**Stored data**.

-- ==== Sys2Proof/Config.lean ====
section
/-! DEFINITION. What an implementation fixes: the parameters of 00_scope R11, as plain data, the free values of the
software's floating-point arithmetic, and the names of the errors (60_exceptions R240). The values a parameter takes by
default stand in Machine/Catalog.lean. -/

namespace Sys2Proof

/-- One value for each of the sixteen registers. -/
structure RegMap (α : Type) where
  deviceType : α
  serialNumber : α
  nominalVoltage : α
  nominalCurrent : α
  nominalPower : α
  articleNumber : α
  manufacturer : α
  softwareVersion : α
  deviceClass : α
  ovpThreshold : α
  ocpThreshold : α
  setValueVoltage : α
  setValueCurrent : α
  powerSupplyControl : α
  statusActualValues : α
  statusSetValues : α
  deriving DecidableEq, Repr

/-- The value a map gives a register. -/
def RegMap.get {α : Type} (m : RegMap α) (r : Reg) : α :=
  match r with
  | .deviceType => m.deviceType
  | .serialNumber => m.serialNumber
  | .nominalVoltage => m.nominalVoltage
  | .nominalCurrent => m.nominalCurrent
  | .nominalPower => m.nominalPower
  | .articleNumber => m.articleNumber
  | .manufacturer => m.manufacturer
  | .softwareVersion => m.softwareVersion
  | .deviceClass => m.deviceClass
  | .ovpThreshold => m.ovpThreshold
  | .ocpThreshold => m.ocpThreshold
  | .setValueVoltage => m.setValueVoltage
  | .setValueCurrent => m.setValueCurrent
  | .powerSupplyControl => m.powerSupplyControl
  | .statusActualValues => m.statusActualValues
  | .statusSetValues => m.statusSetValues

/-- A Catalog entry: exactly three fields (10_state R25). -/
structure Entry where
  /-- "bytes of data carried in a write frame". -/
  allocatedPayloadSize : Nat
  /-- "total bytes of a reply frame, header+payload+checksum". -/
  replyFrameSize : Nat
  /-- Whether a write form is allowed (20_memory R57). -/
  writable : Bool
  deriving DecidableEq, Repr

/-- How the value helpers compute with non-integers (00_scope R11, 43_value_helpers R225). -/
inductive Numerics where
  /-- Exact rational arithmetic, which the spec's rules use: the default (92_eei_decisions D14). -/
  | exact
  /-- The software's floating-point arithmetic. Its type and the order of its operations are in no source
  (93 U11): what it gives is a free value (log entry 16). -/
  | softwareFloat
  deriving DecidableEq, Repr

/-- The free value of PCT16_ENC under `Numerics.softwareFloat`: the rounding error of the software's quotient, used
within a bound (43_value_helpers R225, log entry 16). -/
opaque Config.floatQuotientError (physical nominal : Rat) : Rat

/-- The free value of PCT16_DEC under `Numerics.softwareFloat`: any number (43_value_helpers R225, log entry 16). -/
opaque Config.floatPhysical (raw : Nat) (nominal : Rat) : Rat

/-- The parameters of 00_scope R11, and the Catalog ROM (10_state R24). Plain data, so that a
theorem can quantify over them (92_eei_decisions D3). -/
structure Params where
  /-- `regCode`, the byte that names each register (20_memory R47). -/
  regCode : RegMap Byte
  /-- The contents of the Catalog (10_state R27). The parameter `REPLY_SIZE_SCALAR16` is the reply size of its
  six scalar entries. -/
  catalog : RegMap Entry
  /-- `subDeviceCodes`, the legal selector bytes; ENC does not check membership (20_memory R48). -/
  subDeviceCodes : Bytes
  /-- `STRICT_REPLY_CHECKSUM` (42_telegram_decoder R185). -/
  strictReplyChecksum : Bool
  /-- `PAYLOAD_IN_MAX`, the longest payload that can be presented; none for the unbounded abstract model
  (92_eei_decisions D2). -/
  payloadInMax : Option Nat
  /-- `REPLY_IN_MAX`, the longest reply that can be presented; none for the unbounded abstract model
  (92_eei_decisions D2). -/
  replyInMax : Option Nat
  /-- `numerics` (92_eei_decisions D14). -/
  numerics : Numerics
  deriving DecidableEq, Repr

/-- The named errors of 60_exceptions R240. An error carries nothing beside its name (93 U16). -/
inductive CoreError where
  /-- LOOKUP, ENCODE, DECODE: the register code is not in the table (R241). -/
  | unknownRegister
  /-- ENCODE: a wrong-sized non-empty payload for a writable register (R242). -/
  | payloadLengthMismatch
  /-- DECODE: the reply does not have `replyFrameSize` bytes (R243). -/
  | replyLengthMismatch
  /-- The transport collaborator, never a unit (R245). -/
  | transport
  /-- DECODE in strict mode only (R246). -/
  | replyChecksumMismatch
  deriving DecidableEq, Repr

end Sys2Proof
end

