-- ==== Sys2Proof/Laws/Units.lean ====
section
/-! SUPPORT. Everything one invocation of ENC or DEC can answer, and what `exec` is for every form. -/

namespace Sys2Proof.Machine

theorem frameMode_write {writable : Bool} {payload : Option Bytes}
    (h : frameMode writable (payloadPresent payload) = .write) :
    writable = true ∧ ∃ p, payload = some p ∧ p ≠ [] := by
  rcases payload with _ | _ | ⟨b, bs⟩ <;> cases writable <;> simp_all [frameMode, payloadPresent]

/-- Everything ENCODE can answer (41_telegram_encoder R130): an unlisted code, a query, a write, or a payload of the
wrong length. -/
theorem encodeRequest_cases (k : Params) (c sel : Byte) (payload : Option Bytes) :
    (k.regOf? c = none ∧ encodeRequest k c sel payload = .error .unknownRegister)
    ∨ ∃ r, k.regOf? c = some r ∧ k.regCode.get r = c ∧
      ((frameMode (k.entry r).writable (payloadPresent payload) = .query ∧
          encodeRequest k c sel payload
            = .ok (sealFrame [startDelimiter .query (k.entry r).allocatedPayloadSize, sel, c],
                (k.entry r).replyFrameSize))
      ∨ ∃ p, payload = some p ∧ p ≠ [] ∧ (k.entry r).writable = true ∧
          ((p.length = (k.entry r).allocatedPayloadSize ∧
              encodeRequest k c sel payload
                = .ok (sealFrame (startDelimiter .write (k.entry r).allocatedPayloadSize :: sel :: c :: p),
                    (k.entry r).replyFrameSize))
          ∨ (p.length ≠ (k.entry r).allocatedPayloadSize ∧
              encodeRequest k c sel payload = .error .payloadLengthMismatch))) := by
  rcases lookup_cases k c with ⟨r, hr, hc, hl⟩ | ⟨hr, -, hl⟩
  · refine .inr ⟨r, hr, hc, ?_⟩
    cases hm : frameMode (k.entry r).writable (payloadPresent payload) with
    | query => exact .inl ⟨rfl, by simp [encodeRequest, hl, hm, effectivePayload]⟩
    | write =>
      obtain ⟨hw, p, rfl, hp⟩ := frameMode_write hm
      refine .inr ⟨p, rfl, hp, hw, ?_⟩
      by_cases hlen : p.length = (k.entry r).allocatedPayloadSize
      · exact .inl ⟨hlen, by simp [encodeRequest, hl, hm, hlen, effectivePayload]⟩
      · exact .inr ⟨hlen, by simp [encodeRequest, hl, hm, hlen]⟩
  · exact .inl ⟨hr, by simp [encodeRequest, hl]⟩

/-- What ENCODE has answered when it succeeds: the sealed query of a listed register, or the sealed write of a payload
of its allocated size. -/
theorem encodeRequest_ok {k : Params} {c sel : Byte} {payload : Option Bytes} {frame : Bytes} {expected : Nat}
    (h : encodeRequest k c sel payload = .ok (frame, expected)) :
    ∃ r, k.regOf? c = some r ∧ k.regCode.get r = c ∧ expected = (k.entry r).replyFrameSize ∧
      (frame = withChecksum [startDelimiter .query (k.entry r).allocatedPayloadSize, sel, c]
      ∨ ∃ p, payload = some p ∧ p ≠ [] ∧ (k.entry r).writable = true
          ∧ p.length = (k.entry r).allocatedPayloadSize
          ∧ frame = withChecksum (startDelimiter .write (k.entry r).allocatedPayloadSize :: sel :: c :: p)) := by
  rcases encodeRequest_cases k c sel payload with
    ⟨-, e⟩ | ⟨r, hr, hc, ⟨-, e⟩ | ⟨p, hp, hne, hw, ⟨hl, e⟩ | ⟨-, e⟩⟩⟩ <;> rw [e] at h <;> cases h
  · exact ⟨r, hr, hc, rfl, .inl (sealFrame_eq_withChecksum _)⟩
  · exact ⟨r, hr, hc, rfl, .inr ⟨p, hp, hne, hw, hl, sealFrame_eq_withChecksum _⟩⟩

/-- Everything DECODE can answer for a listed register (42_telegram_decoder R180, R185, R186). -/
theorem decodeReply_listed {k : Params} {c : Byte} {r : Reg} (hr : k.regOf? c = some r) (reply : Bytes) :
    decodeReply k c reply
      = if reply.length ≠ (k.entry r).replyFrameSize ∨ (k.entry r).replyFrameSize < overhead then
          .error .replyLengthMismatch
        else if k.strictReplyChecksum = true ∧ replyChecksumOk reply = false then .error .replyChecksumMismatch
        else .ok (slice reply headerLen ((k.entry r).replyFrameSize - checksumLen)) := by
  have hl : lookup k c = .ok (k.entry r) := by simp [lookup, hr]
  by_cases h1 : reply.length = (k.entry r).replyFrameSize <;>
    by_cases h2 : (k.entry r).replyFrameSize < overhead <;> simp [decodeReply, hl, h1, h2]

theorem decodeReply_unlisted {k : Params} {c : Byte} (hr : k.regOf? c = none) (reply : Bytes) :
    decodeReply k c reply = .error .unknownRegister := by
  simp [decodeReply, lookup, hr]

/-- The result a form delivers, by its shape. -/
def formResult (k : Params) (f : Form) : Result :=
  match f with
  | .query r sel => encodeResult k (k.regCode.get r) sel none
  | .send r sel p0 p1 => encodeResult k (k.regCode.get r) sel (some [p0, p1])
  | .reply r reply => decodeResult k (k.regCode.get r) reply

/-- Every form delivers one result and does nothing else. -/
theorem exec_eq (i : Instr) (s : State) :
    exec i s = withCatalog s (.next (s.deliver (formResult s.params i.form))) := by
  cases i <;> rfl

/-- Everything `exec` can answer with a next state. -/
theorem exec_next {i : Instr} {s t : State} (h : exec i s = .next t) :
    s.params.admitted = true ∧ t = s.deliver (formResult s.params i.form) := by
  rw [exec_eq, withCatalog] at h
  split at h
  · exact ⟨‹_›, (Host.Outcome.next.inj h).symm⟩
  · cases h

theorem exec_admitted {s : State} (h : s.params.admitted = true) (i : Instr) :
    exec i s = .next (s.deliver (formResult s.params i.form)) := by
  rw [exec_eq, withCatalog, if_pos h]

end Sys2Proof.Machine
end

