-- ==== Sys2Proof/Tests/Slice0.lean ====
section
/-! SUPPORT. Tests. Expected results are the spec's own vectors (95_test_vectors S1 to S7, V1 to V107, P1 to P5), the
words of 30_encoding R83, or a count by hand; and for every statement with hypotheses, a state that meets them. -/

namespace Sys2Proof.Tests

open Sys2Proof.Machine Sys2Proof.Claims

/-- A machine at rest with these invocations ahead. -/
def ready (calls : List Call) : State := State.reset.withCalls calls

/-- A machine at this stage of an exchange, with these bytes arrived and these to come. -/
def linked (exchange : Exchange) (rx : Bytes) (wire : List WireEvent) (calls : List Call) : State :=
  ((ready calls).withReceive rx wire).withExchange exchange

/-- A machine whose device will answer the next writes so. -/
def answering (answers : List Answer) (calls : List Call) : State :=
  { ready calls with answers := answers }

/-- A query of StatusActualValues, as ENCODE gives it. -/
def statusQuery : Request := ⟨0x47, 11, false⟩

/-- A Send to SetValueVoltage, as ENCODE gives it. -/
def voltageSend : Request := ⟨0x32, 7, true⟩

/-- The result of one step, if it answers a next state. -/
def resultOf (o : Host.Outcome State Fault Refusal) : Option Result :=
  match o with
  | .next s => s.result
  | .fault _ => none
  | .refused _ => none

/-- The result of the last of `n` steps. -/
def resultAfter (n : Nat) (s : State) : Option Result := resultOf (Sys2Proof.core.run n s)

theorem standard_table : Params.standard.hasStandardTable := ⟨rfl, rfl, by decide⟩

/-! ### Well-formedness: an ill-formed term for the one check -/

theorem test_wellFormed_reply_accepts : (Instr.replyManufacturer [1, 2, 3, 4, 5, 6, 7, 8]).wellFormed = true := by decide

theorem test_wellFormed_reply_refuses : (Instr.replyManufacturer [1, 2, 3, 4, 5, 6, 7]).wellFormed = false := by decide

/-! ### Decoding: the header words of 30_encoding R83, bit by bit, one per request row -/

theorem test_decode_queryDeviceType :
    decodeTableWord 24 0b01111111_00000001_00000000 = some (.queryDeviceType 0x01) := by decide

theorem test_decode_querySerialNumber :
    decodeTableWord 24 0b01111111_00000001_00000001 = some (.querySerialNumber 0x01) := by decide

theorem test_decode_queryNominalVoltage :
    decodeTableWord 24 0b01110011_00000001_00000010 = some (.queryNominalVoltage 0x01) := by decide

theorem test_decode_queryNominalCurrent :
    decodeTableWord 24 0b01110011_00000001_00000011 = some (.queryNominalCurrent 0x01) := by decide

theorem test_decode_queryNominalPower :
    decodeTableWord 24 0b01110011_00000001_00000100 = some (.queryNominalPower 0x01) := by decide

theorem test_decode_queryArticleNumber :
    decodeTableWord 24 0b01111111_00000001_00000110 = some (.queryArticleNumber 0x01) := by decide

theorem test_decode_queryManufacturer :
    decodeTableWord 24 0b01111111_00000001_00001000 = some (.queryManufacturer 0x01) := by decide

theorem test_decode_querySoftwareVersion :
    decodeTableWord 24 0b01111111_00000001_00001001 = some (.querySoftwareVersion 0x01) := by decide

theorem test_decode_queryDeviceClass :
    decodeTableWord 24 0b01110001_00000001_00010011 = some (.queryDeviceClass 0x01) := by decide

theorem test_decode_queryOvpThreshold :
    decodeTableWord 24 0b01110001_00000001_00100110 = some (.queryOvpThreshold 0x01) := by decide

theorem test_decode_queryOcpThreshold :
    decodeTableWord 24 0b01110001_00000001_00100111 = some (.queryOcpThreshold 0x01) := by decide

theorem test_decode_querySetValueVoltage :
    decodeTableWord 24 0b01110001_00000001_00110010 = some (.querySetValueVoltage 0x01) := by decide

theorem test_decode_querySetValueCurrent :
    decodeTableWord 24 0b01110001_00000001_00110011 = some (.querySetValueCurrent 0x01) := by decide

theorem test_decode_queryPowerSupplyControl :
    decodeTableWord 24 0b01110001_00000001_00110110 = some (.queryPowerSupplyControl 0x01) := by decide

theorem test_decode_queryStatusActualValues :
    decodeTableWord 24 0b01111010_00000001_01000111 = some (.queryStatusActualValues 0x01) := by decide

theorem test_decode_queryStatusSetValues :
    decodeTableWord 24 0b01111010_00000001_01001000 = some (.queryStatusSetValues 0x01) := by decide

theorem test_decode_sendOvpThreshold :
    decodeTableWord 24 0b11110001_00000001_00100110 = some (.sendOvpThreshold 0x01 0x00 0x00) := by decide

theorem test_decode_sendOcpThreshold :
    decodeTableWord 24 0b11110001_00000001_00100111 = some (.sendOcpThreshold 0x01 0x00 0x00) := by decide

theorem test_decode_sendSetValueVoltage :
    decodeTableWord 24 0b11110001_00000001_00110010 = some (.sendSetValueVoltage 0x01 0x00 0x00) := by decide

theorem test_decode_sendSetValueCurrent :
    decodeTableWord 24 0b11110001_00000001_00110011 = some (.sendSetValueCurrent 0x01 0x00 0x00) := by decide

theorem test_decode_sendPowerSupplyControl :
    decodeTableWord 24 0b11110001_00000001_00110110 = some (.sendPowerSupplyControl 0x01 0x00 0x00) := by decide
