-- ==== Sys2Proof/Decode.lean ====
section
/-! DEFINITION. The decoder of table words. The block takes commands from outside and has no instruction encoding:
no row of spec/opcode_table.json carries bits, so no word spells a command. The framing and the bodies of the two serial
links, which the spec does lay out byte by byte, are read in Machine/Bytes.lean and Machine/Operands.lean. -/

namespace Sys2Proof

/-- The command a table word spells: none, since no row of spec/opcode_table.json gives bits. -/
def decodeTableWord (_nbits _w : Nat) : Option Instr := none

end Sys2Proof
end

**EXERCISE AIM**. Look above for the line holding "rcases encodeRequest_cases k", then set down exactly that line and every line after it up to and including the line holding "(some [p0, p1])", with nothing else.

**EXERCISE SOLUTION**.
  rcases encodeRequest_cases k c sel payload with
    ⟨-, e⟩ | ⟨r, hr, hc, ⟨-, e⟩ | ⟨p, hp, hne, hw, ⟨hl, e⟩ | ⟨-, e⟩⟩⟩ <;> rw [e] at h <;> cases h
  · exact ⟨r, hr, hc, rfl, .inl (sealFrame_eq_withChecksum _)⟩
  · exact ⟨r, hr, hc, rfl, .inr ⟨p, hp, hne, hw, hl, sealFrame_eq_withChecksum _⟩⟩

/-- Everything DECODE can answer for a listed register (42_telegram_decoder R180, R185, R186). -/
theorem decodeReply_listed {k : Params} {c : Byte} {r : Reg} (hr : k.regOf? c = some r) (reply : Bytes) :
    decodeReply k c reply
      = if reply.length ≠ (k.entry r).replyFrameSize ∨ (k.entry r).replyFrameSize < overhead then
          .error .replyLengthMismatch
        else if k.strictReplyChecksum = true ∧ replyChecksumOk reply = false then .error .replyChecksumMismatch
        else .ok (slice reply headerLen ((k.entry r).replyFrameSize - checksumLen)) := by
  have hl : lookup k c = .ok (k.entry r) := by simp [lookup, hr]
  by_cases h1 : reply.length = (k.entry r).replyFrameSize <;>
    by_cases h2 : (k.entry r).replyFrameSize < overhead <;> simp [decodeReply, hl, h1, h2]

theorem decodeReply_unlisted {k : Params} {c : Byte} (hr : k.regOf? c = none) (reply : Bytes) :
    decodeReply k c reply = .error .unknownRegister := by
  simp [decodeReply, lookup, hr]

/-- The result a form delivers, by its shape. -/
def formResult (k : Params) (f : Form) : Result :=
  match f with
  | .query r sel => encodeResult k (k.regCode.get r) sel none
  | .send r sel p0 p1 => encodeResult k (k.regCode.get r) sel (some [p0, p1])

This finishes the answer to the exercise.